▶ **MATERIAL FOR THIS TASK**:

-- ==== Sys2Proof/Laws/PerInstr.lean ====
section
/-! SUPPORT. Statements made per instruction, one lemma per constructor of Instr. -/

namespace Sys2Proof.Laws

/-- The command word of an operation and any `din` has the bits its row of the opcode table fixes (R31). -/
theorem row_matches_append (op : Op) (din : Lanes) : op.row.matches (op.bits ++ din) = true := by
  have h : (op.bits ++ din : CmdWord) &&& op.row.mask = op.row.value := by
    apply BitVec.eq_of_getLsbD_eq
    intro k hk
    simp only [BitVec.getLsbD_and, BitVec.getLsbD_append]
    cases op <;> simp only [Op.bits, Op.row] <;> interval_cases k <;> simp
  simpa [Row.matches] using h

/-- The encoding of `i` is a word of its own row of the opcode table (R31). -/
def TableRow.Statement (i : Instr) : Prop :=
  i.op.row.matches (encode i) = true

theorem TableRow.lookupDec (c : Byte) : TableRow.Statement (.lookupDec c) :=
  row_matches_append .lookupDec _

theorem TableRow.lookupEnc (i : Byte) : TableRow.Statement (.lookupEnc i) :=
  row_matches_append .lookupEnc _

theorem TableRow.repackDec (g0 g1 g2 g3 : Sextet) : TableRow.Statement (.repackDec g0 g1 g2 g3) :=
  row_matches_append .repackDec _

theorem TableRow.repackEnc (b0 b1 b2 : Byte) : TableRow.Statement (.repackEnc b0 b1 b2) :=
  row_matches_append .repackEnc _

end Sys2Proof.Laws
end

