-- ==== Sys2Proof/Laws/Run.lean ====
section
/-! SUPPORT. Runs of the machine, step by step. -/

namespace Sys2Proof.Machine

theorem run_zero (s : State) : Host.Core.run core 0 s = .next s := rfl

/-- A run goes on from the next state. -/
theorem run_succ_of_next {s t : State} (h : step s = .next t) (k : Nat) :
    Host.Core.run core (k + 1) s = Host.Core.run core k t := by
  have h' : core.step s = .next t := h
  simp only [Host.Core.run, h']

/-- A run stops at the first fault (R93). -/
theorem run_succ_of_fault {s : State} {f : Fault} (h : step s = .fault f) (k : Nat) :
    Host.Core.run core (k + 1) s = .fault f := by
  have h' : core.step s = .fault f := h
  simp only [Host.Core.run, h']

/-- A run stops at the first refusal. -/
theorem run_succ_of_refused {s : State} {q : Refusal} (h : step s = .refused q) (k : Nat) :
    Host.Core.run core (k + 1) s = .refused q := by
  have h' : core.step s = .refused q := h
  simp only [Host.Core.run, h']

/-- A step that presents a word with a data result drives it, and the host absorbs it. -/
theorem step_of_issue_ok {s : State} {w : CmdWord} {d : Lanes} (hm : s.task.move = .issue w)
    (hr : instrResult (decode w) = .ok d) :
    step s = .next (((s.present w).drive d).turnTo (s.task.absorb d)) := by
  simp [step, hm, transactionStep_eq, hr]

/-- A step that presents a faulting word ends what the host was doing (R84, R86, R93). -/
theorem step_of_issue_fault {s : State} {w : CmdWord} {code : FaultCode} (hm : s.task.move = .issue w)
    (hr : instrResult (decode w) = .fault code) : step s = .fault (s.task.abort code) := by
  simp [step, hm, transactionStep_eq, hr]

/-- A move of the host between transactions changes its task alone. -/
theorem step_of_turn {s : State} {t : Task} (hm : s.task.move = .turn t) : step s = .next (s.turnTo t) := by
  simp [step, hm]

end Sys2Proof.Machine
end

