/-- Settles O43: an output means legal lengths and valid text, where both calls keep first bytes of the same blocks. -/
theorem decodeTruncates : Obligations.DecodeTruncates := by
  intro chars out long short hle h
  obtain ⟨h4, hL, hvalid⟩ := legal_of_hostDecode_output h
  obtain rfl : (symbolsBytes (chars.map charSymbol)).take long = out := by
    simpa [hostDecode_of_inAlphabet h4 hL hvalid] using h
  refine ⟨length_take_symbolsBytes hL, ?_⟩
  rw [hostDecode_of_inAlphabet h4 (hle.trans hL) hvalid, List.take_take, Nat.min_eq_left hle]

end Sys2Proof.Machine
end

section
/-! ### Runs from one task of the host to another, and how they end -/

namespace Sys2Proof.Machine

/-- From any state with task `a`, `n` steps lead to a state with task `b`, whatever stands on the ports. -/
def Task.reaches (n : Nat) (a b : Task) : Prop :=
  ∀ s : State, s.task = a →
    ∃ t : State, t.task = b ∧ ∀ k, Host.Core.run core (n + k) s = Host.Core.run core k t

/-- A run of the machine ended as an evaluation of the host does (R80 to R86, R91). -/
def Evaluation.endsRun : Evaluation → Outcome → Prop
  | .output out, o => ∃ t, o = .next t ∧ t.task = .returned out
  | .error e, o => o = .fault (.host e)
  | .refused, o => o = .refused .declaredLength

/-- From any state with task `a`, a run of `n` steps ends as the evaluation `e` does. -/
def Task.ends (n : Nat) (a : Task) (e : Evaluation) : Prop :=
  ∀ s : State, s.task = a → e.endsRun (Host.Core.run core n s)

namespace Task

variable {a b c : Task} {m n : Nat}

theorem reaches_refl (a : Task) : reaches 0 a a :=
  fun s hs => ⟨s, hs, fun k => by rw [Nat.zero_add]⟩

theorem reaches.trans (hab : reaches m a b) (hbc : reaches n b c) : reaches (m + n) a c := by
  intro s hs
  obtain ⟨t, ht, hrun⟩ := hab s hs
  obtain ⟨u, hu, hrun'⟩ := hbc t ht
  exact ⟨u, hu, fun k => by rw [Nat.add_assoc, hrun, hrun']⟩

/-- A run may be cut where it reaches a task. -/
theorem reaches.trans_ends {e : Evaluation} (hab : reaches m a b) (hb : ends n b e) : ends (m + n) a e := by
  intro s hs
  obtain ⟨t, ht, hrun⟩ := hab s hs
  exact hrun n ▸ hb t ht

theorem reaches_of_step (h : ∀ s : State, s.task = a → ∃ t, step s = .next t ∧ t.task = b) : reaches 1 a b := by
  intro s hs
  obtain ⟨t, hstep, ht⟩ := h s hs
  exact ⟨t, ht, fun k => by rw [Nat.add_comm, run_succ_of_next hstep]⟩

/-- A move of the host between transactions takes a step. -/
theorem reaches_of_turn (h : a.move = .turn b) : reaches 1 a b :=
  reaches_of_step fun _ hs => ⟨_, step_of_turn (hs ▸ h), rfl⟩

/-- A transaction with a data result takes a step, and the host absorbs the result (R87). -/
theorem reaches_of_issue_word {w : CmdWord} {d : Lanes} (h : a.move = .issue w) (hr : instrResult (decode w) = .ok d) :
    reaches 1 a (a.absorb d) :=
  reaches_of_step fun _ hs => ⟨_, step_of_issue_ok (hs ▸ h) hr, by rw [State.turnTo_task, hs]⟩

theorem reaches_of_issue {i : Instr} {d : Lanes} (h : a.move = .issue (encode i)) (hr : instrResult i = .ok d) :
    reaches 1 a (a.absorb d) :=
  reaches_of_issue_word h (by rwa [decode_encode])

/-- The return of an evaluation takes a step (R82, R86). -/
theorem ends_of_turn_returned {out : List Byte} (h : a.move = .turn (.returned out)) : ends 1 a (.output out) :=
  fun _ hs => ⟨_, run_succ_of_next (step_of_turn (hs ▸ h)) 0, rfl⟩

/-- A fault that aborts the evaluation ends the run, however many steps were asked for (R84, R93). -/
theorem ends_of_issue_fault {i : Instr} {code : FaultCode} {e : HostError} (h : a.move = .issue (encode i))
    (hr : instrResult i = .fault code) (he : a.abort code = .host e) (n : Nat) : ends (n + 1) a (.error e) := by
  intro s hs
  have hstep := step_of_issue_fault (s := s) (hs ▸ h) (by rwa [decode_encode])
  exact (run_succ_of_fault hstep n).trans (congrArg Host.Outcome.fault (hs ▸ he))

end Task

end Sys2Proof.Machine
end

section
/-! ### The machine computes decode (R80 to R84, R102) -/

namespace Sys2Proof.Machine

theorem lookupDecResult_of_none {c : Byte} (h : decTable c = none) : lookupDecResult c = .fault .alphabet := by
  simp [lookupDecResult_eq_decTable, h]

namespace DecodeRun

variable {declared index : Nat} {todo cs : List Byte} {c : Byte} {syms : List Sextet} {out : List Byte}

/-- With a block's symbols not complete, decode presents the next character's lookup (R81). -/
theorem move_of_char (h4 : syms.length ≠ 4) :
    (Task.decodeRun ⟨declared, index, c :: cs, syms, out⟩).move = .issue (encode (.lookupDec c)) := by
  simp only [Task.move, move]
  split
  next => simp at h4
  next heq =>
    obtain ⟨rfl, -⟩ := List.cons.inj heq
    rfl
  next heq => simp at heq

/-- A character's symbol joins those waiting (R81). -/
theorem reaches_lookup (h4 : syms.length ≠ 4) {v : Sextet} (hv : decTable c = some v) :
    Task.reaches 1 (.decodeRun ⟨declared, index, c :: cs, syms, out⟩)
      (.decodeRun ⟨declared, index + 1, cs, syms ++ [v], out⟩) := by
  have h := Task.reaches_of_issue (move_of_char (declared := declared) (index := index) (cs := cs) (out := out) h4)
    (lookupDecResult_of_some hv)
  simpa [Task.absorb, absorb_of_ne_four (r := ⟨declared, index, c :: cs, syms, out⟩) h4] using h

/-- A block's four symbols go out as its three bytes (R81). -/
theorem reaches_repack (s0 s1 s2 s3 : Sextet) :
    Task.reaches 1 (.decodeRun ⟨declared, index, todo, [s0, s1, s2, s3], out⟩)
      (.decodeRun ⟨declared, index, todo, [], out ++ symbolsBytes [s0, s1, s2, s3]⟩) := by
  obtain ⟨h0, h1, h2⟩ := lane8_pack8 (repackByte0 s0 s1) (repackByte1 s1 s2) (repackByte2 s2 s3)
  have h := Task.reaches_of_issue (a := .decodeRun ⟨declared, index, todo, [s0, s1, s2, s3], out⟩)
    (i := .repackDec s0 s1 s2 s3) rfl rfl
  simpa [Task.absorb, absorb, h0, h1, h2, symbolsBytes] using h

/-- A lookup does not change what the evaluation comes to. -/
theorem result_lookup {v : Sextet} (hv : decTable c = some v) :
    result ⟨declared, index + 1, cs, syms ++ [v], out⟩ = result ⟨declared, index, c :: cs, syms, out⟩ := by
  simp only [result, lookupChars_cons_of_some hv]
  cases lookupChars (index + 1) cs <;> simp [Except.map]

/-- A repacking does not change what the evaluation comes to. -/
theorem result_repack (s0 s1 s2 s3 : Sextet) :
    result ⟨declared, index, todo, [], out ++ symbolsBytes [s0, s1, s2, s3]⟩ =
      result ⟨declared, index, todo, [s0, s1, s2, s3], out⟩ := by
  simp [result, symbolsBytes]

▶ **TASK BRIEF**: Return, exactly as they stand, the lines from the start of the records above through the line with "def TableRow.Statement (i", both ends included, and no other lines.

▶ **FINAL ANSWER**:
-- ==== Sys2Proof/Laws/PerInstr.lean ====
section
/-! SUPPORT. Statements made per instruction, one lemma per constructor of Instr. -/

namespace Sys2Proof.Laws

/-- The command word of an operation and any `din` has the bits its row of the opcode table fixes (R31). -/
theorem row_matches_append (op : Op) (din : Lanes) : op.row.matches (op.bits ++ din) = true := by
  have h : (op.bits ++ din : CmdWord) &&& op.row.mask = op.row.value := by
    apply BitVec.eq_of_getLsbD_eq
    intro k hk
    simp only [BitVec.getLsbD_and, BitVec.getLsbD_append]
    cases op <;> simp only [Op.bits, Op.row] <;> interval_cases k <;> simp
  simpa [Row.matches] using h

/-- The encoding of `i` is a word of its own row of the opcode table (R31). -/
def TableRow.Statement (i : Instr) : Prop :=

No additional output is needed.